Note that the bag paramater must be compatible with being a table or a trashbag. Therefore we must use table.insert (but then TableInsert as an upvalue) to add populate the bag. We can not keep a separate counter, as we'll do with the deprecating old functions.

Part 2: Deprecating the old functions

This part consists of ... steps:

  • We introduce deprecation warnings to the old functions, similar to the deprecation warning added to CreateCybranBuildBeams.
  • We keep a separate counter to populate the tables to prevent the call to table.insert, as shown in the benchmark that populates a table
  • We make sure that all global values are scoped as an upvalue

By all means the function should have the exact same behavior. Therefore they should always allocate a new table and they should always return that table, populated with effects.

As you're likely to do part 1 first, make sure to base the pull request of part 2 on a commit that doesn't include part 1. This makes it easier to test whether you indeed did not change the original behavior.

Test plan

This issue should be resolved with two pull requests:

  • The first pull request tackles part 1
  • The second pull request tackles part 2

Make sure that you base your branch from (a commit of) deploy/fafdevelop for each branch. The order that you complete this issue is not relevant as you should base your branch from a version that doesn't contain the changes of the other pull request.

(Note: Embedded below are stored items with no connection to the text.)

/-- Register rows of STW (R335), part 0. -/
def rowsSTW0 : List RegRow := [
  ⟨0x60000, 1, 4, false, [⟨31, 24, .sqc, 0x0, false⟩, ⟨23, 6, .resv, 0x0, false⟩, ⟨5, 5, .sqc, 0x0, false⟩, ⟨4, 4, .sqc, 0x0, false⟩, ⟨3, 3, .sqc, 0x0, false⟩, ⟨2, 2, .sqc, 0x0, false⟩, ⟨1, 1, .sqc, 0x0, false⟩, ⟨0, 0, .sqc, 0x0, false⟩]⟩,
  ⟨0x60004, 1, 4, false, [⟨31, 1, .resv, 0x0, false⟩, ⟨0, 0, .ro, 0x0, false⟩]⟩,
  ⟨0x60008, 1, 4, false, [⟨31, 12, .resv, 0x0, false⟩, ⟨11, 8, .prw, 0x0, false⟩, ⟨7, 5, .resv, 0x0, false⟩, ⟨4, 4, .prw, 0x0, false⟩, ⟨3, 0, .prw, 0x0, false⟩]⟩,
  ⟨0x6000C, 1, 4, false, [⟨31, 24, .sqc, 0x0, false⟩, ⟨23, 16, .sqc, 0x0, false⟩, ⟨15, 8, .resv, 0x0, false⟩, ⟨7, 4, .ro, 0x0, false⟩, ⟨3, 0, .ro, 0x0, false⟩]⟩,
  ⟨0x60010, 1, 4, false, [⟨31, 0, .prw, 0x0, false⟩]⟩,
  ⟨0x60014, 1, 4, false, [⟨31, 0, .prw, 0x0, false⟩]⟩,
  ⟨0x60018, 1, 4, false, [⟨31, 0, .prw, 0x0, false⟩]⟩,
  ⟨0x6001C, 1, 4, false, [⟨31, 3, .resv, 0x0, false⟩, ⟨2, 2, .ro, 0x0, false⟩, ⟨1, 1, .ro, 0x0, false⟩, ⟨0, 0, .prw, 0x0, false⟩]⟩,
  ⟨0x60020, 4, 8, false, [⟨31, 24, .ro, 0x0, false⟩, ⟨23, 16, .ro, 0x0, false⟩, ⟨15, 0, .ro, 0x0, false⟩]⟩,
  ⟨0x60024, 4, 8, false, [⟨31, 31, .ro, 0x0, false⟩, ⟨30, 30, .ro, 0x0, false⟩, ⟨29, 8, .resv, 0x0, false⟩, ⟨7, 0, .ro, 0x0, false⟩]⟩,
  ⟨0x60080, 32, 4, false, [⟨31, 28, .ro, 0x0, false⟩, ⟨27, 24, .ro, 0x0, false⟩, ⟨23, 16, .ro, 0x0, false⟩, ⟨15, 0, .ro, 0x0, true⟩]⟩,
  ⟨0x60100, 32, 4, false, [⟨31, 10, .resv, 0x0, false⟩, ⟨9, 0, .rwb, 0x64, false⟩]⟩]

/-- Register rows of STW (R335), part 1. -/
def rowsSTW1 : List RegRow := [
  ⟨0x60180, 1, 4, false, [⟨31, 31, .prw, 0x0, false⟩, ⟨30, 28, .prw, 0x0, false⟩, ⟨27, 5, .resv, 0x0, false⟩, ⟨4, 0, .prw, 0x0, false⟩]⟩,
  ⟨0x60200, 8, 4, false, [⟨31, 0, .rw, 0x0, false⟩]⟩,
  ⟨0x60240, 1, 4, false, [⟨31, 31, .wo, 0x0, false⟩, ⟨30, 18, .resv, 0x0, false⟩, ⟨17, 16, .rw, 0x0, false⟩, ⟨15, 0, .rw, 0x0, false⟩]⟩,
  ⟨0x60244, 1, 4, false, [⟨31, 0, .rw, 0x0, false⟩]⟩,
  ⟨0x60248, 1, 4, false, [⟨31, 0, .rw, 0x0, false⟩]⟩,
  ⟨0x6024C, 1, 4, false, [⟨31, 0, .rw, 0x0, false⟩]⟩,
  ⟨0x60250, 1, 4, false, [⟨31, 24, .sqc, 0x0, false⟩, ⟨23, 16, .sqc, 0x0, false⟩, ⟨15, 1, .resv, 0x0, false⟩, ⟨0, 0, .ro, 0x0, false⟩]⟩,
  ⟨0x60254, 1, 4, false, [⟨31, 0, .ro, 0x0, false⟩]⟩,
  ⟨0x60258, 1, 4, false, [⟨31, 17, .resv, 0x0, false⟩, ⟨16, 0, .ro, 0x0, false⟩]⟩,
  ⟨0x60260, 4, 8, false, [⟨31, 0, .ro, 0x0, false⟩]⟩,
  ⟨0x60264, 4, 8, false, [⟨31, 21, .resv, 0x0, false⟩, ⟨20, 0, .ro, 0x0, true⟩]⟩,
  ⟨0x60280, 1, 4, false, [⟨31, 31, .rw, 0x0, false⟩, ⟨30, 28, .resv, 0x0, false⟩, ⟨27, 16, .rw, 0x64, false⟩, ⟨15, 0, .rw, 0x0, false⟩]⟩]

/-- Register rows of STW (R335), part 2. -/
def rowsSTW2 : List RegRow := [
  ⟨0x60300, 1, 4, false, [⟨31, 0, .ro, 0x0, false⟩]⟩,
  ⟨0x60304, 1, 4, false, [⟨31, 0, .ro, 0x0, false⟩]⟩,
  ⟨0x60308, 1, 4, false, [⟨31, 0, .ro, 0x0, false⟩]⟩,
  ⟨0x6030C, 1, 4, false, [⟨31, 0, .ro, 0x0, false⟩]⟩,
  ⟨0x60310, 1, 4, false, [⟨31, 0, .ro, 0x0, false⟩]⟩,
  ⟨0x603F0, 1, 4, false, [⟨31, 0, .ro, 0x0, false⟩]⟩,
  ⟨0x603F4, 1, 4, false, [⟨31, 0, .rw, 0x0, false⟩]⟩]

/-- Every register of STW (R335). -/
def rowsSTW : List RegRow := rowsSTW0 ++ rowsSTW1 ++ rowsSTW2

Before you start it is important to have an idea where these functions are used. You can do this using the Find in Files (CTRL + SHIFT + F) operation of Visual Studio Code. Not all of these functions are used in the base game - if that is the case you can look for a mod in your mods folder. If it isn't used there either, then you'll have to make sure that the original behavior is still intact after changing the function.

Please report what units you used to test these functions - that makes it easier for the reviewer 😃 .

If you have any questions, please ask them in this issue or on Discord in the #game-repository channel. If you do not have write access to that channel you can give yourself the Tester role in the #role-selection channel.

If you claim this issue then please claim it in the Github UI or state in a reply to this issue that you claimed it.

Learning goals

Get more comfortable working with the repository and gain more experience on refactoring across multiple files.